* THE DATA *
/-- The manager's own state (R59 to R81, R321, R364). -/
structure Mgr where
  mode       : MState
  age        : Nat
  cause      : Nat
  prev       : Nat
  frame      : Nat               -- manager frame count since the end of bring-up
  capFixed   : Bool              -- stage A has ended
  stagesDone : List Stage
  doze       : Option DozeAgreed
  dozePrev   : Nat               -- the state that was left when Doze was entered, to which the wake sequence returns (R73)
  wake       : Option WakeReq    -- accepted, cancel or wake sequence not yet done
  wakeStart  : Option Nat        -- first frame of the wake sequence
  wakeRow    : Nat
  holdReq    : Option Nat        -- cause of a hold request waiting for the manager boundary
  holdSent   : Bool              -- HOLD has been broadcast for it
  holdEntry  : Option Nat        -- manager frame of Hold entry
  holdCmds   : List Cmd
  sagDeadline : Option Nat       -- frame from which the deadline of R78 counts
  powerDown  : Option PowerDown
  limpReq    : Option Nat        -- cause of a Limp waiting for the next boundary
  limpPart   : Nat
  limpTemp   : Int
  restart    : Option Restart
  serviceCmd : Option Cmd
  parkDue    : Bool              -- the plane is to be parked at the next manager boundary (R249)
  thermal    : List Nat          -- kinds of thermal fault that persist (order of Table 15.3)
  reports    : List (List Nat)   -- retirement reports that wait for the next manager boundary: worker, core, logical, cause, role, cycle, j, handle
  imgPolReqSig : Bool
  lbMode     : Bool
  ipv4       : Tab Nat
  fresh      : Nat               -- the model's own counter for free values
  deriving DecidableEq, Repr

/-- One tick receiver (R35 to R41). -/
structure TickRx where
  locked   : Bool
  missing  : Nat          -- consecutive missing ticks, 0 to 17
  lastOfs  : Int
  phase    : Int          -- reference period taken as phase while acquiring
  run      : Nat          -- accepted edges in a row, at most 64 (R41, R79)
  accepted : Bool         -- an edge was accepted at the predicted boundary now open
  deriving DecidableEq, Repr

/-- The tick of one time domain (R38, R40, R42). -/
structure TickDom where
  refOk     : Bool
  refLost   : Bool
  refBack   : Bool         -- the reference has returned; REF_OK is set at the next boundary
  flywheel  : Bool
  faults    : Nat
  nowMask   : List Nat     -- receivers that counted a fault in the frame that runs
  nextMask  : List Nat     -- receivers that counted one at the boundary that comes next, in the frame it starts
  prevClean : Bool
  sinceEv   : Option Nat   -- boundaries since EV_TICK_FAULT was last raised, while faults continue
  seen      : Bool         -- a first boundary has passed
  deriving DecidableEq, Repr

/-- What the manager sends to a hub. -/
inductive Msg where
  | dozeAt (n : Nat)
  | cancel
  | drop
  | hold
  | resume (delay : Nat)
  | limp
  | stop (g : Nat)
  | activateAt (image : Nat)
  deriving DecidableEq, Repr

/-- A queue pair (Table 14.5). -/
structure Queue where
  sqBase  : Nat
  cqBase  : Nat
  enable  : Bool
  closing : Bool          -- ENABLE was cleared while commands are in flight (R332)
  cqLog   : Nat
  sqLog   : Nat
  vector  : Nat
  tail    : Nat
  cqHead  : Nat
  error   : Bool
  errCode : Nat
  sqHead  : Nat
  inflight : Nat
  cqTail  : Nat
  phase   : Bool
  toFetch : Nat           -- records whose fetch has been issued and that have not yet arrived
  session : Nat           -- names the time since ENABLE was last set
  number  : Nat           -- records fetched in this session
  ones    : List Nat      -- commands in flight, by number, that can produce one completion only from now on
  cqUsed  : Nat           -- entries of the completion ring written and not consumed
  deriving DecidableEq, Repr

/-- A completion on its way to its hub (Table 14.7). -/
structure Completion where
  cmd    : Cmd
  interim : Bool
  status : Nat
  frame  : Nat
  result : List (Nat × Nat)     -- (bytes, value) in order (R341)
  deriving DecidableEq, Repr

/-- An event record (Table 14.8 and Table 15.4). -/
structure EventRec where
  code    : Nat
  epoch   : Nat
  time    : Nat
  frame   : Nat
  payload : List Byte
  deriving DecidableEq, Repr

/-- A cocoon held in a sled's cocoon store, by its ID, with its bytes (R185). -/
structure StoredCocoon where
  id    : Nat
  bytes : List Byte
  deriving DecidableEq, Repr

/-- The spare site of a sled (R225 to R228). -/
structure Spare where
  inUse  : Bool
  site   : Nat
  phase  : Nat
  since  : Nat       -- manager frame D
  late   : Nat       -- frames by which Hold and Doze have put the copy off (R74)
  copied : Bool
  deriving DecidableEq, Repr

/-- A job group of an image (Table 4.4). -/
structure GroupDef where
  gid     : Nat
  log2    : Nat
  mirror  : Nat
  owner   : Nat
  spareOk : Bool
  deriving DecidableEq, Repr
--
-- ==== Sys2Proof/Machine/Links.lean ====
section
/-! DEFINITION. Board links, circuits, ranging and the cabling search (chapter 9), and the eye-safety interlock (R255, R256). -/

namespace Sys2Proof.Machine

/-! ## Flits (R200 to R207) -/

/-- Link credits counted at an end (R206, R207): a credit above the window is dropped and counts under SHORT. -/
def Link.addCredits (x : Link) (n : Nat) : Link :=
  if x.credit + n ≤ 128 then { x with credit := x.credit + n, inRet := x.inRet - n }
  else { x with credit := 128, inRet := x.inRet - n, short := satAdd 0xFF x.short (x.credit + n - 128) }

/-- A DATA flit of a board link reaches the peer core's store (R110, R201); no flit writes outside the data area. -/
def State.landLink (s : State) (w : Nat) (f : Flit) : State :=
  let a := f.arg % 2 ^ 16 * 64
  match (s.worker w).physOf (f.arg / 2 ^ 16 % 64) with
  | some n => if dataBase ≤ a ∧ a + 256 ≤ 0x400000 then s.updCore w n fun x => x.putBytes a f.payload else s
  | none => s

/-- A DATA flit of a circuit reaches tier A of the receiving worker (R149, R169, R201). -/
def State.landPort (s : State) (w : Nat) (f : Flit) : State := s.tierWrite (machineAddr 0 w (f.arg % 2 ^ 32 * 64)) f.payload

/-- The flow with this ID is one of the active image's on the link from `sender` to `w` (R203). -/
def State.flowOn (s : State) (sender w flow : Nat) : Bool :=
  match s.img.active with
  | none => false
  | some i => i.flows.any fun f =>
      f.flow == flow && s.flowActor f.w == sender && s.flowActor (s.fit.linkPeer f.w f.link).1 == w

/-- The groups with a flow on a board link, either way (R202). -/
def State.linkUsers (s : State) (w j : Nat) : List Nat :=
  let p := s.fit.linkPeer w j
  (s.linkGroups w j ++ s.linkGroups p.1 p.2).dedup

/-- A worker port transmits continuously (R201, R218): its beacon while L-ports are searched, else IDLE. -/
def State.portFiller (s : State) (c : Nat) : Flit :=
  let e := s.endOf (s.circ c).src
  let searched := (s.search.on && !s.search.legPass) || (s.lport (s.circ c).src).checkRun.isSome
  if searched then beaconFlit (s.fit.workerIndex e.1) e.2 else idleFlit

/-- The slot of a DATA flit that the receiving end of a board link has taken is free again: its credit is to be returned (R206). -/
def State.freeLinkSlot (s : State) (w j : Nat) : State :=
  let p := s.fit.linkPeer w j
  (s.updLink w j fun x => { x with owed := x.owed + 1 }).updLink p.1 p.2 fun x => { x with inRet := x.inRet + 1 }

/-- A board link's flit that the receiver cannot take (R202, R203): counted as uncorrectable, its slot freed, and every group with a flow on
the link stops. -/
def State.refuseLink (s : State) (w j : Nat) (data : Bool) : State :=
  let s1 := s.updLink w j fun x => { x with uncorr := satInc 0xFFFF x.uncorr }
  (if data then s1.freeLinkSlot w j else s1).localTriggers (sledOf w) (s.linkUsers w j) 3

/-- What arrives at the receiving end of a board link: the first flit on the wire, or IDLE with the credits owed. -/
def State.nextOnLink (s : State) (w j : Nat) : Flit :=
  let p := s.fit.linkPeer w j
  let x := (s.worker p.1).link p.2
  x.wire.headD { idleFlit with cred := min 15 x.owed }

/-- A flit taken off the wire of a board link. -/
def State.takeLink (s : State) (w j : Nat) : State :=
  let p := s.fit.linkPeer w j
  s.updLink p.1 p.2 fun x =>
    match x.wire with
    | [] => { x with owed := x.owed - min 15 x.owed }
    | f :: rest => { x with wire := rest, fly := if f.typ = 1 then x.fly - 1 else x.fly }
...
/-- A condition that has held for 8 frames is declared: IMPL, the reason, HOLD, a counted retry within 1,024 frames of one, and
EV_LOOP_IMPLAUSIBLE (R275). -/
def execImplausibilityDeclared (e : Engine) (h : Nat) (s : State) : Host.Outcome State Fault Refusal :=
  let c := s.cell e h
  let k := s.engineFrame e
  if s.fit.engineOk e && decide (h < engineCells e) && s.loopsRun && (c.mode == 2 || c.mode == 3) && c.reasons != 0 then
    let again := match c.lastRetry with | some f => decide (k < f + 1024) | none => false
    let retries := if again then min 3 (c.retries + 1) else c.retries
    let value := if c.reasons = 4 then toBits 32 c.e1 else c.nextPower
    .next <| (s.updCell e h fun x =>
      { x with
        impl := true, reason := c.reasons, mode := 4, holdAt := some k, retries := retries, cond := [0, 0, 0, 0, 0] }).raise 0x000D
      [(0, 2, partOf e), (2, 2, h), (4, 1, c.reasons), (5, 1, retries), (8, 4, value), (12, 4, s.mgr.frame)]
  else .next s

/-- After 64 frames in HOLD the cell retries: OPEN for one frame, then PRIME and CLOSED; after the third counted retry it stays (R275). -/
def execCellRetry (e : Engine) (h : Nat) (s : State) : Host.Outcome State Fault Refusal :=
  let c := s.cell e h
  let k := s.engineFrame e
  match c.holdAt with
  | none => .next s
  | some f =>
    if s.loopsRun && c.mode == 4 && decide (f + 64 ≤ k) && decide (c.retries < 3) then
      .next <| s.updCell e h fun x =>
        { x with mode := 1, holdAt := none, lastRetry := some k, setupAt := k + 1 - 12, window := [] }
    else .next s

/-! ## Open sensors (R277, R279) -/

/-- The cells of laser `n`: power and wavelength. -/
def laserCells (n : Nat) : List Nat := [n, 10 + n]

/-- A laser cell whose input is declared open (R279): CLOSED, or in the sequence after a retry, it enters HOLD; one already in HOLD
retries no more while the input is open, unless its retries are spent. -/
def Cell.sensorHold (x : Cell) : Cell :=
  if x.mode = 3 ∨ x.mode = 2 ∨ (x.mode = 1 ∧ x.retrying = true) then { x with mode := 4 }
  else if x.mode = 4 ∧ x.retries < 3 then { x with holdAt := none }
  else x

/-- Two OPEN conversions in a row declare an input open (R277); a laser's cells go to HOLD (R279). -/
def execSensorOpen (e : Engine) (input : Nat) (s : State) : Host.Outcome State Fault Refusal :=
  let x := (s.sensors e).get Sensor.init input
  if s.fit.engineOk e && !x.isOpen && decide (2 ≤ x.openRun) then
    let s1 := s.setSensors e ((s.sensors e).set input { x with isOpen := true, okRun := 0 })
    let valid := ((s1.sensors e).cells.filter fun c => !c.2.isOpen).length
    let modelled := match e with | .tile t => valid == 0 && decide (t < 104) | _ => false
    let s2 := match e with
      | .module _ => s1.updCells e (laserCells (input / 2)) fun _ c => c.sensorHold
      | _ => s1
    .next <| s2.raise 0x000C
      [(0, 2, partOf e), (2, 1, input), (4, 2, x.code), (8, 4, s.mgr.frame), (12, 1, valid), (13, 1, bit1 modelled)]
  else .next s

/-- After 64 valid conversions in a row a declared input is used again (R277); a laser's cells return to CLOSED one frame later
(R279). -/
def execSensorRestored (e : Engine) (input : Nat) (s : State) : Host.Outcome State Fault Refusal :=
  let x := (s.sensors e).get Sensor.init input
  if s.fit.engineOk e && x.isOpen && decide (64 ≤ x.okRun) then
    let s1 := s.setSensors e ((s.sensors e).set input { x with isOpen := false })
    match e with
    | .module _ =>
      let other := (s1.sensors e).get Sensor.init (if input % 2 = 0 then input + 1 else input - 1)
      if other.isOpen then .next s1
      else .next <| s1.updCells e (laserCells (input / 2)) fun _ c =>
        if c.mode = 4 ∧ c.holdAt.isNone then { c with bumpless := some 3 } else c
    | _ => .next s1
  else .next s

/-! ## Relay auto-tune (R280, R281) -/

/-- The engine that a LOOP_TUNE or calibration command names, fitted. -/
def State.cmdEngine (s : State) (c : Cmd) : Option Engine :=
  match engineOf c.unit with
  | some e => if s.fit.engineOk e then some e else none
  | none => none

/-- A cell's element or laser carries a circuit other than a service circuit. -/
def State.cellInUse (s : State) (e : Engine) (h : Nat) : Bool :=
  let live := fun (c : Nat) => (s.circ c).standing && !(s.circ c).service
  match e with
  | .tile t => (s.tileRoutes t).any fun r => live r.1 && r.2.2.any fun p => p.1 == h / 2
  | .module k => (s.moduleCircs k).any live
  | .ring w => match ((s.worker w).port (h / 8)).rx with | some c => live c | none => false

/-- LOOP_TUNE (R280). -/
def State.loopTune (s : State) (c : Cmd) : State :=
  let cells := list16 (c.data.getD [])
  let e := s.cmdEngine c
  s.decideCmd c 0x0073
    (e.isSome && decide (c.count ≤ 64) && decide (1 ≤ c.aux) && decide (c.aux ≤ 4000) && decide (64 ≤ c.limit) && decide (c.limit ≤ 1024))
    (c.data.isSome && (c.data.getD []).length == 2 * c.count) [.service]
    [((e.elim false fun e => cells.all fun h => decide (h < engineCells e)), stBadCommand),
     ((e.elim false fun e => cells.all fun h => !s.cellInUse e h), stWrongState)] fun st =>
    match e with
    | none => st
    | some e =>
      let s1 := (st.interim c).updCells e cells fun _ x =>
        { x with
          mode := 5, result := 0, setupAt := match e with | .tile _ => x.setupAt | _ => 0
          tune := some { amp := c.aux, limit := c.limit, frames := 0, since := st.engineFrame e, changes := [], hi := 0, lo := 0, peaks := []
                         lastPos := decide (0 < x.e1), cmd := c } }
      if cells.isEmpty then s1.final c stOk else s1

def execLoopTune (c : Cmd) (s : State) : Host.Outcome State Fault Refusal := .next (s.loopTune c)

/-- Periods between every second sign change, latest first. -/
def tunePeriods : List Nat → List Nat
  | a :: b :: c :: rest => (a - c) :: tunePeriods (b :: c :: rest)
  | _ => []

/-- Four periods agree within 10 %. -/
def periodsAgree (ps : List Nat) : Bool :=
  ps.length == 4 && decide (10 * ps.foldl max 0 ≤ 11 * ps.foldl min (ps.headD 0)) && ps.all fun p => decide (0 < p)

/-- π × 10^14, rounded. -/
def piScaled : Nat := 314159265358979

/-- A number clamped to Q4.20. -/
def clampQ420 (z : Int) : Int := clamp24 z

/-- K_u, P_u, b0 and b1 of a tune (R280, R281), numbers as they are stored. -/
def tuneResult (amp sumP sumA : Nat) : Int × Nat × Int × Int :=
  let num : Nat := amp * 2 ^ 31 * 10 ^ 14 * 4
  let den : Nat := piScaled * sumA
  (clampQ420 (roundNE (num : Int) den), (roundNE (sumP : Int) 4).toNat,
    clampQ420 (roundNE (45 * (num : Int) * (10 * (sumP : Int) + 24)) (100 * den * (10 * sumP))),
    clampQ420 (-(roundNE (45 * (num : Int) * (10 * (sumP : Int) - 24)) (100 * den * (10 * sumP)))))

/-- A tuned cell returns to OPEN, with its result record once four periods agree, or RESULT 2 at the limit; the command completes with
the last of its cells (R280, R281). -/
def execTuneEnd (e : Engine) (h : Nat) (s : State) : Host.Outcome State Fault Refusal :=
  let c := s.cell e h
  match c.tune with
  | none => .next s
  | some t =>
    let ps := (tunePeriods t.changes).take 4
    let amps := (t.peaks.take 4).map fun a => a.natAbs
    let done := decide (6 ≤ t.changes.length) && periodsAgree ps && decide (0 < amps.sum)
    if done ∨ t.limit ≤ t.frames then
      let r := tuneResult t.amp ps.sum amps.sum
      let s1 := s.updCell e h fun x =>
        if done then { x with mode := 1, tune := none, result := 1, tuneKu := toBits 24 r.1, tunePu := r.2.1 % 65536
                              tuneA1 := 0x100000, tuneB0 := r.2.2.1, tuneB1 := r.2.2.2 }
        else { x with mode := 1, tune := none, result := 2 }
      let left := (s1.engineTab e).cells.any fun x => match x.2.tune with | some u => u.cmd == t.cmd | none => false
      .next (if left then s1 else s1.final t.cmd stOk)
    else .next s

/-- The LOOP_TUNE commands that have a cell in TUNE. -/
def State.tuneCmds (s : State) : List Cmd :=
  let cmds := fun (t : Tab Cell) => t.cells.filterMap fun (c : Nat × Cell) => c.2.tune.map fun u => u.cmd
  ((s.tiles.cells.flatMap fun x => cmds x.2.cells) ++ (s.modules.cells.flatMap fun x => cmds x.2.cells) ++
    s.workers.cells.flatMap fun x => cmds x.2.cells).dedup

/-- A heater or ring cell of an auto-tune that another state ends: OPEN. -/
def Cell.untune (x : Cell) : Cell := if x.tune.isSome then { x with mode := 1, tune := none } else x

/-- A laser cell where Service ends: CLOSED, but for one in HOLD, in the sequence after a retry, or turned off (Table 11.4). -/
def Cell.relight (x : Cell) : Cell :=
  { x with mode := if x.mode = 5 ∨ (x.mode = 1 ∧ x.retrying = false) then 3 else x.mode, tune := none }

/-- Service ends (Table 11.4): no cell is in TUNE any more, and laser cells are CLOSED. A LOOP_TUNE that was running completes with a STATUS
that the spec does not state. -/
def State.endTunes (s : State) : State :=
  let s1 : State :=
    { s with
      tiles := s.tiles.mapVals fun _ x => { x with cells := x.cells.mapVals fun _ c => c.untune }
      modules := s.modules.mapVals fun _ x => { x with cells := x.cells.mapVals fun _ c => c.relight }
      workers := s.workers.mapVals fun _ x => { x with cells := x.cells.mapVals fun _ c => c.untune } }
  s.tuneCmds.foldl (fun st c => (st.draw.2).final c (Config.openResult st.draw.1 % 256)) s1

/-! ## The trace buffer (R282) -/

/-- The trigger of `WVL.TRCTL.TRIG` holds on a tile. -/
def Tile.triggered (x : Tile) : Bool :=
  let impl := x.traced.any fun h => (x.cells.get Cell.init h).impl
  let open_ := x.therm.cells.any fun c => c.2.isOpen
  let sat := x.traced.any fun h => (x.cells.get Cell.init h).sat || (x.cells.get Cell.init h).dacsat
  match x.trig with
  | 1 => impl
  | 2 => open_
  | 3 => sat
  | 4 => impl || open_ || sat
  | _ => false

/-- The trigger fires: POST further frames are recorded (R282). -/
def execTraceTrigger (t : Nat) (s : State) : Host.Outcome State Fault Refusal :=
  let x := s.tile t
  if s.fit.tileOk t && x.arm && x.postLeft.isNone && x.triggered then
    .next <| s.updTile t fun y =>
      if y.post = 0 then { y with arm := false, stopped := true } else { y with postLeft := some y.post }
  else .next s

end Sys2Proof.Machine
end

* AIM OF THE TASK *
When you reach the line containing "def State.loopTune (s" in the data above, start copying exactly, and stop after the line containing "def periodsAgree (ps".

* RESULT *
def State.loopTune (s : State) (c : Cmd) : State :=
  let cells := list16 (c.data.getD [])
  let e := s.cmdEngine c
  s.decideCmd c 0x0073
    (e.isSome && decide (c.count ≤ 64) && decide (1 ≤ c.aux) && decide (c.aux ≤ 4000) && decide (64 ≤ c.limit) && decide (c.limit ≤ 1024))
    (c.data.isSome && (c.data.getD []).length == 2 * c.count) [.service]
    [((e.elim false fun e => cells.all fun h => decide (h < engineCells e)), stBadCommand),
     ((e.elim false fun e => cells.all fun h => !s.cellInUse e h), stWrongState)] fun st =>
    match e with
    | none => st
    | some e =>
      let s1 := (st.interim c).updCells e cells fun _ x =>
        { x with
          mode := 5, result := 0, setupAt := match e with | .tile _ => x.setupAt | _ => 0
          tune := some { amp := c.aux, limit := c.limit, frames := 0, since := st.engineFrame e, changes := [], hi := 0, lo := 0, peaks := []
                         lastPos := decide (0 < x.e1), cmd := c } }
      if cells.isEmpty then s1.final c stOk else s1

def execLoopTune (c : Cmd) (s : State) : Host.Outcome State Fault Refusal := .next (s.loopTune c)

/-- Periods between every second sign change, latest first. -/
def tunePeriods : List Nat → List Nat
  | a :: b :: c :: rest => (a - c) :: tunePeriods (b :: c :: rest)
  | _ => []

/-- Four periods agree within 10 %. -/
def periodsAgree (ps : List Nat) : Bool :=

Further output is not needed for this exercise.